Appointment decision

The appointment decision must state for whom a supervisor is appointed, the name of the supervisor (in the case of club and authority supervisors also the name of the supervisory association or the supervisory authority), the tasks of the supervisor, whether and, if so, for which task group a reservation of consent has been established, the date of the review of the appointment decision (after 7 years at the latest) as well as instructions on legal remedies (§§ 39, 286 FamFG). It must be noted separately if the supervisor is to have the right to restrict the person's post or telephone traffic ( Section 1896 (4) BGB). If the supervision is carried out professionally, this must also be noted (Section 1836 (1) sentence 2 BGB). The decision is notified to the assisted, his method caregiver , the caregiver and the supervision authority (§§ 41, 287, 288 FamFG). Possibly. other authorities (e.g. election office, registration office) must also be notified (§§ 308–311 FamFG) as well as the home in which the person concerned lives.

Changes to the supervisor's resolutions

After the decision on the appointment of a supervisor , further supervision procedures may be necessary, e.g. B. to expand or restrict tasks, order or cancel reservations of consent or cancel all supervision, change of supervisor. In principle, the same procedural rules must be observed here as for the first order. Procedural acts can be waived in certain circumstances, e.g. B. if changes in the task areas represent only insignificant extensions or take place within 6 months (cf. § 293 FamFG).

Supervision court approvals

During the supervision, the supervisor needs judicial approval for numerous legal acts. Here too, hearings and expert reports are often necessary (e.g. in the area of ​​personal care for medical treatment according to Section 1904 BGB, for sterilization according to Section 1905 BGB, for accommodation according to Section 1906 BGB, for resignations according to Section 1907 BGB). There are also approval requirements for numerous decisions in the area of ​​asset management (§ § 1809 - 1831 BGB, § 299 FamFG).

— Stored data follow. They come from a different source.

/-- The receive rate in use of a media lane in kb/s (R85, R110): RX_RATE, or what the bound context has set. -/
def rxRateUsed (d : Dev) (n : Nat) : Nat :=
  if d.act F.MLANE_RX_CFG_RATE_SRC n = 1 then d.get F.MLANE_RX_RATE_STS_RATE n
  else d.act F.MLANE_RX_RATE_RATE_KBPS n * 1000 / (1000 + d.act F.MLANE_RX_RATE_DIV1001 n)

/-- Whether the last markers of the lanes of a bond came together (R109, "at alignment"): markers of one round lie within the
skew of R108 of one another, and those of two rounds 16,385 blocks apart, so half that time tells them apart. -/
def bondAligned (d : Dev) (id : Nat) : Bool :=
  (d.bondLanes id).all (fun n =>
    match (d.lane n).mkAt with
    | some t => d.house - t ≤ 16385 * 33 * 1000000 / d.rxRateUsed n
    | none => false)

/-- R109: the bond comes up when every lane has held marker lock for two markers and passes data, and all carry one
sequence number at alignment. The lanes stand by the BOND_LANE in their markers, each at its own place (R108). "Held for
two consecutive markers" is read as two valid markers beyond the one that gave lock (DEDUCED, log entry 216). -/
def bondTryUp (d : Dev) (id : Nat) : Dev :=
  let ls := d.bondLanes id
  if ls.all (fun n => (d.lane n).mkHeld ≥ 2 && d.lget F.MLANE_LANE_STS_MARKER_LOCK n = 1 && d.rxData n
        && d.lget F.MLANE_LANE_STS_BOND_UP n = 0) && !ls.isEmpty
      && (ls.map (fun n => (d.lane n).mkLane)).Nodup then
    ls.foldl (fun d n => (d.lput F.MLANE_LANE_STS_BOND_UP 1 n).lirq n 8) d
  else d

/-- R98, R109, R353: loss of signal or lock of a lane reaches its bond and the contexts bound to it, or its network port. -/
def laneLoss (d : Dev) (n : Nat) : Dev :=
  if n < 96 then
    let d := if d.act F.MLANE_BOND_BOND_EN n = 1 then d.bondDown (d.act F.MLANE_BOND_BOND_ID n) else d
    (d.laneCtxs n).foldl ctxLose d
  else d.netLaneLoss (n - 96)

/-- R138, R353: a LOST context whose lanes all pass data again returns to SEARCH; an interface's lane has recovered. -/
def laneBack (d : Dev) (n : Nat) : Dev :=
  if n < 96 then
    (d.laneCtxs n).foldl (fun d c =>
      if d.ctxState c = stLost ∧ (d.ctxLanes c).all d.rxData then d.ctxSearch c else d) d
  else if d.rxData n then d.netHeal (n - 96) else d

/-- A pattern code of PRBS_CTL, its inversion, and whether a half is in TEST mode (R100, R101), as is a network lane whose
CODE does not match its port's mode (R86). -/
def genPat (d : Dev) (n : Nat) : Nat := d.lget F.MLANE_PRBS_CTL_GEN_PAT n
def genInv (d : Dev) (n : Nat) : Bool := d.lget F.MLANE_PRBS_CTL_GEN_INV n = 1
def rxTest (d : Dev) (n : Nat) : Bool := d.lact F.MLANE_RX_CFG_RX_MODE n = 1 || (96 ≤ n && !d.netCodeOk (n - 96))
def txTest (d : Dev) (n : Nat) : Bool := d.lact F.MLANE_TX_CFG_TX_MODE n = 1 || (96 ≤ n && !d.netCodeOk (n - 96))

/-- What the generator sends now (R100): its pattern, inversion, and the interval of a rate injection on the transmit half
(R101), while its half drives in TEST mode. -/
def genSays (d : Dev) (n : Nat) : Option (Nat × Bool × Nat) :=
  let l := d.lane n
  if d.txTest n && !l.txIdle && d.genPat n ≠ 0 then
    some (d.genPat n, d.genInv n, if l.inj = 3 && !l.injRx then max (d.lget F.MLANE_INJ_INTERVAL n) 64 else 0)
  else none

/-- The generator's output changes at the edge at which what sets it does (R100). -/
def genShow (d : Dev) (n : Nat) : Dev :=
  if d.genSays n = (d.lane n).genOn then d
  else (d.emit (.testOn n (d.genSays n))).updLane n (fun l => { l with genOn := d.genSays n })

/-- Whether the transmitter may drive its lane: enabled, in L0 and not fenced. -/
def txAllowed (d : Dev) (n : Nat) : Bool :=
  d.lact F.MLANE_TX_CFG_TX_EN n = 1 && d.en (laneBlk n) (laneIdx n) && !d.laneFenced n
    && d.lget F.MLANE_LANE_STS_TX_LSTATE n = 0 && (d.lane n).txTarget.isNone

/-- Network lane `i` is to train its link (R92): TRAIN asks for it, at a rate that has it. -/
def trains (d : Dev) (i : Nat) : Bool :=
  d.bitsAt (pageAddr .nlane i 0 + 0x400) 6 1 = 1 && (d.act F.NLANE_RATE_CODE i = 3 || d.act F.NLANE_RATE_CODE i = 4)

Appeal against court decision

As appeal the complaint to be lodged within 1 month or two weeks (cf. §§ 58 ff 303-304 FamFG.) Must: be considered. Which legal remedy comes into consideration in the individual case results from the legal remedy instructions of the court. The regional court decides on the complaint . A legal complaint or to the BGH is possible under certain conditions against its decision (Section 70 FamFG). In addition to the person concerned and his curator ad litem, other persons and authorities also have a right of appeal, e.g. B. the supervisory authority .

See also

literature

Web links

Individual evidence

  1. ^ VO of March 15, 2006, Bayr. GVBl. P. 170.
  2. Federal Ministry of Justice , special survey: Procedure under the Care Act .
  3. BayObLG, decision of August 24, 2001 , Az. 3Z BR 246/01, full text = BtPrax 2002, p. 37.
  4. ^ LG Kassel, decision of November 28, 1996, Az. 10 T 154/96, FamRZ 1997, 889.
  5. cf. OLG Düsseldorf, FamRZ 1995, 11; OLG Hamm, decision of December 7, 2004, Az. 15 W 398/04.